TABLE I: Design recommendations for a MATE system, as introduced in [1]: technical, ELSI, and roboethics requirements.

A general methodology for the design of MATE systems has been proposed in [1]. Therein, the general requirements that need to be fulfilled by a MATE system have been discussed, and they are summarized in Table I. While system specifications depend on the specific application under consideration, the requirements can be defined from a universal point of view, for MATE systems in general. Such requirements are derived based on an anthropocentric approach, focusing on the users’ needs. They represent application independent design recommendations that, on the one side, define what should be done from a technical point of view to ensure proper adaptation to the user and, on the other side, highlight how this should be done in a manner that preserves the user her/himself.
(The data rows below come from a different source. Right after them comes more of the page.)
/-- A deed beside the records, the instances, the catalogue and the notices. -/
theorem beside {t : State} (h : Work κ a s) (k : Deed κ s t) (he : t.lkc.elements = s.lkc.elements := by first | rfl | simp)
    (hi : t.rim.insts = s.rim.insts := by first | rfl | simp)
    (hn : t.notices = s.notices := by first | rfl | simp) : Work κ a t :=
  h.shed k (fun e => by simp only [State.elem, he]; exact .refl _) hi hn

theorem foldl {α : Type} {f : State → α → State} (hf : ∀ {s : State} (x : α), Work κ a s → Work κ a (f s x)) (l : List α)
    (h : Work κ a s) : Work κ a (l.foldl f s) := by
  induction l generalizing s with
  | nil => exact h
  | cons x l ih => exact ih (hf x h)

theorem foldl1 {α β : Type} {f : State × β → α → State × β}
    (hf : ∀ {p : State × β} (x : α), Work κ a p.1 → Work κ a (f p x).1) (l : List α) {p : State × β}
    (h : Work κ a p.1) : Work κ a (l.foldl f p).1 := by
  induction l generalizing p with
  | nil => exact h
  | cons x l ih => exact ih (hf x h)

/-! ### Walks -/

theorem putElem (e : Nat) (r : Element) (x : (s.elem e).Sheds r) (h : Work κ a s) : Work κ a (s.putElem e r) :=
  h.shed (.elem s e r) (sheds_putElem e r x) (by simp) (by simp)
theorem putDrive (e : Nat) (d : Option Drive) (h : Work κ a s) : Work κ a (s.putDrive e d) := h.ofWalk (Walk.refl.putDrive e d)
theorem putCmd (e : Nat) (c : SignalCmd) (h : Work κ a s) : Work κ a (s.putCmd e c) := h.ofWalk (Walk.refl.putCmd e c)
theorem enqueue (n : Nat) (t : TrackTelegram) (h : Work κ a s) : Work κ a (s.enqueue n t) := h.ofWalk (Walk.refl.enqueue n t)
theorem dequeue (n : Nat) (h : Work κ a s) : Work κ a (s.dequeue n) := h.ofWalk (Walk.refl.dequeue n)
theorem modInst (i : Nat) (f : Inst → Inst) (w : ∀ r, (f r).kept = r.kept) (h : Work κ a s) : Work κ a (s.modInst i f) :=
  h.ofWalk (Walk.refl.modInst i f w)
theorem notifyAll (l : List Notice) (hl : ∀ i, .overlapTransferred i ∉ l) (h : Work κ a s) : Work κ a (s.notifyAll l) :=
  h.ofWalk (Walk.refl.notifyAll l hl)
theorem notify (n : Notice) (h : Work κ a s) (hn : ∀ i, n ≠ .overlapTransferred i := by intro _; nofun) :
    Work κ a (s.notify n) := h.ofWalk (Walk.refl.notify n hn)
theorem send (x : Sent) (h : Work κ a s) : Work κ a (s.send x) := h.ofWalk (Walk.refl.send x)
theorem markAt (l : OpLink) (o : Obj) (h : Work κ a s) : Work κ a (s.markAt l o) := h.ofWalk (Walk.refl.markAt l o)
theorem mark (o : Obj) (h : Work κ a s) : Work κ a (s.mark o) := h.ofWalk (Walk.refl.mark o)
theorem retestTrigger (h : Work κ a s) : Work κ a s.retestTrigger := h.ofWalk Walk.refl.retestTrigger
theorem nextRetest (h : Work κ a s) : Work κ a s.nextRetest := h.ofWalk Walk.refl.nextRetest
theorem endPass (h : Work κ a s) : Work κ a s.endPass := h.ofWalk Walk.refl.endPass
theorem failPoint (e : Nat) (h : Work κ a s) : Work κ a (s.failPoint e) := h.ofWalk (Walk.refl.failPoint e)
theorem withdrawDrive (e : Nat) (h : Work κ a s) : Work κ a (s.withdrawDrive e) := h.ofWalk (Walk.refl.withdrawDrive e)
theorem enqueueThrow (e : Nat) (q : Pos) (h : Work κ a s) : Work κ a (s.enqueueThrow e q) :=
  h.ofWalk (Walk.refl.enqueueThrow e q)
theorem throwRequest (e : Nat) (q : Pos) (o : Bool) (h : Work κ a s) : Work κ a (s.throwRequest e q o).1 :=
  h.ofWalk (Walk.refl.throwRequest e q o)
theorem dropNext (e : Nat) (h : Work κ a s) : Work κ a (s.dropNext e) := h.ofWalk (Walk.refl.dropNext e)
theorem completeDrive (e : Nat) (d : Drive) (h : Work κ a s) : Work κ a (s.completeDrive e d) :=
  h.ofWalk (Walk.refl.completeDrive e d)
theorem attemptEnds (e : Nat) (d : Drive) (h : Work κ a s) : Work κ a (s.attemptEnds e d) :=
  h.ofWalk (Walk.refl.attemptEnds e d)
theorem enqueueStop (e : Nat) (h : Work κ a s) : Work κ a (s.enqueueStop e) := h.ofWalk (Walk.refl.enqueueStop e)
theorem dropCmd (e : Nat) (h : Work κ a s) : Work κ a (s.dropCmd e) := h.ofWalk (Walk.refl.dropCmd e)
theorem proceedFails (e : Nat) (h : Work κ a s) : Work κ a (s.proceedFails e) := h.ofWalk (Walk.refl.proceedFails e)
theorem stopEntry (d : RouteDef) (h : Work κ a s) : Work κ a (s.stopEntry d) := h.ofWalk (Walk.refl.stopEntry d)
theorem signalFailed (e : Nat) (h : Work κ a s) : Work κ a (s.modSignal e fun g => { g with failed := true }) :=
  h.ofWalk (Walk.refl.signalFailed e)
theorem takeClaim (c : Claimant) (t : FlankTarget) (h : Work κ a s) : Work κ a (s.takeClaim c t) :=
  h.ofWalk (Walk.refl.takeClaim c t)
theorem boundaryDrop (b : BLink) (ref : Nat) (h : Work κ a s) : Work κ a (s.boundaryDrop b ref) :=
  h.ofWalk (Walk.refl.boundaryDrop b ref)
theorem flankAsk (b : BLink) (ref : Nat) (h : Work κ a s) : Work κ a (s.flankAsk b ref).1 :=
  h.ofWalk (Walk.refl.flankAsk b ref)
theorem throwClaimed (t : FlankTarget) (h : Work κ a s) : Work κ a (s.throwClaimed t) := h.ofWalk (Walk.refl.throwClaimed t)
theorem sendNow (b : BLink) (t : BoundaryTelegram) (h : Work κ a s) : Work κ a (s.sendNow b t) :=
  h.ofWalk (Walk.refl.sendNow b t)
theorem sendHeld (b : BLink) (t : BoundaryTelegram) (h : Work κ a s) : Work κ a (s.sendHeld b t) :=
  h.ofWalk (Walk.refl.sendHeld b t)
theorem flushOne (b : BLink) (t : BoundaryTelegram) (h : Work κ a s) : Work κ a (State.flushOne b s t) :=
  h.ofWalk (Walk.refl.flushOne b t)
theorem askAssurance (b : BLink) (ref i m : Nat) (h : Work κ a s) : Work κ a (s.askAssurance b ref i m) :=
  h.ofWalk (Walk.refl.askAssurance b ref i m)
theorem claimItem (i : Nat) (p : Nat × (Nat × Option FlankTarget)) (h : Work κ a s) : Work κ a (State.claimItem i s p) :=
  h.ofWalk (Walk.refl.claimItem i p)
theorem releaseOverlap (i : Nat) (d : RouteDef) (h : Work κ a s) : Work κ a (s.releaseOverlap i d) :=
  h.ofWalk (Walk.refl.releaseOverlap i d)
theorem tryFree (i : Nat) (h : Work κ a s) : Work κ a (s.tryFree i) := h.ofWalk (Walk.refl.tryFree i)
theorem releaseAll (i : Nat) (h : Work κ a s) : Work κ a (s.releaseAll i) := h.ofWalk (Walk.refl.releaseAll i)
theorem settingFails (i : Nat) (c : FailCause) (e : Nat) (h : Work κ a s) : Work κ a (s.settingFails i c e) :=
  h.ofWalk (Walk.refl.settingFails i c e)
theorem clearingPasses (i : Nat) (r : Inst) (d : RouteDef) (h : Work κ a s) : Work κ a (s.clearingPasses i r d) :=
  h.ofWalk (Walk.refl.clearingPasses i r d)
theorem checkWaiting (i : Nat) (h : Work κ a s) : Work κ a (s.checkWaiting i) := h.ofWalk (Walk.refl.checkWaiting i)
theorem supervise (i : Nat) (d : RouteDef) (c : Cause) (e : Nat) (h : Work κ a s) : Work κ a (s.supervise i d c e) :=
  h.ofWalk (Walk.refl.supervise i d c e)
theorem recordOverrun (o : Overrun) (h : Work κ a s) : Work κ a (s.recordOverrun o) := h.ofWalk (Walk.refl.recordOverrun o)
theorem settle (h : Work κ a s) : Work κ a s.settle := h.ofWalk (Walk.settle (fun _ k => k) .refl)

/-- The end of a step. -/
theorem finish (b : State) (h : Work κ a s) : Work κ a (State.finish b s) :=
  h.settle.beside (.order b _)

/-- When the notices have been taken, no OVERLAP_TRANSFERRED notice waits. -/
theorem finish_quiet (b s : State) (i : Nat) : ¬ (State.finish b s).Transferring i := by
  show ¬ s.settle.Transferring i
  unfold State.settle settleRounds
  rw [Machine.settleN]
  split
  · rename_i h
    rw [List.isEmpty_iff] at h
    simp [State.Transferring, h]
  · intro h
    have w1 : Walk (fun _ => True) ({ s with notices := [] } : State) s.takeRound :=
      Walk.takeNotices _ (fun _ _ => trivial) .refl
    have w2 := Walk.settleN (gone := fun _ => True) 31 (fun _ _ => trivial) (Walk.refl (a := s.takeRound))
    exact nomatch w1.quiet i (w2.quiet i h)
More specifically, technical requirements were first considered, and were subsequently complemented by additional requirements, as well necessary, regarding Ethical, Social and Legal Implications (ELSI) of the system. Finally, roboethics requirements [19] were considered. These were introduced in the literature to address the ethical issues related to the use of robots. However, they apply also to the case of production machinery.

Iii Evaluation procedure at component level

As discussed in Section II, a MATE system is composed of three main modules, namely Measure, Adapt and Teach. While the effectiveness of each module in satisfying the requirements needs to be evaluated considering the system as a whole, the functionality of each module needs to be verified by means of appropriate evaluation procedures.

In the following, we detail the evaluation procedures for the three components of a MATE system. For each module, the number and the characteristics of the test subjects need to be selected, based on the specific target application, in order to guarantee statistical significance of the results.

Iii-a Measure

The main functionality that the Measure module needs to provide is the ability to acquire and elaborate measurements of human capabilities, detecting the correct user profile. More specifically, the set of user profiles of interest depends on the specific application: in general, profiles are defined in terms of working experience, demographic data, and strain level.

Measurements can be grouped in three main classes:

  1. A priori measurements are performed offline, and consist of questionnaires regarding demographic, cultural and ethnographic information, tests for perceptive, cognitive and physical disabilities, and questionnaires regarding skills and working experience.

  2. Real-time physiological measurements consist in measuring physiological indicators for mental strain, such as pupil diameter, blinking rate, skin conductance, cerebral activity, body temperature, hormonal balance and heart rate.

  3. Real-time performance measurements consist in tracking performance indicators, such as time for decisions, execution steps for a task, number of mistakes or redundancies.

A priori measurements can be performed utilizing well known tools, such as the Vienna Test System for cognitive diagnostics and the Motoric performance series for physical capabilities, which have been extensively shown to provide reliable measures of perceptive, cognitive and physical capabilities.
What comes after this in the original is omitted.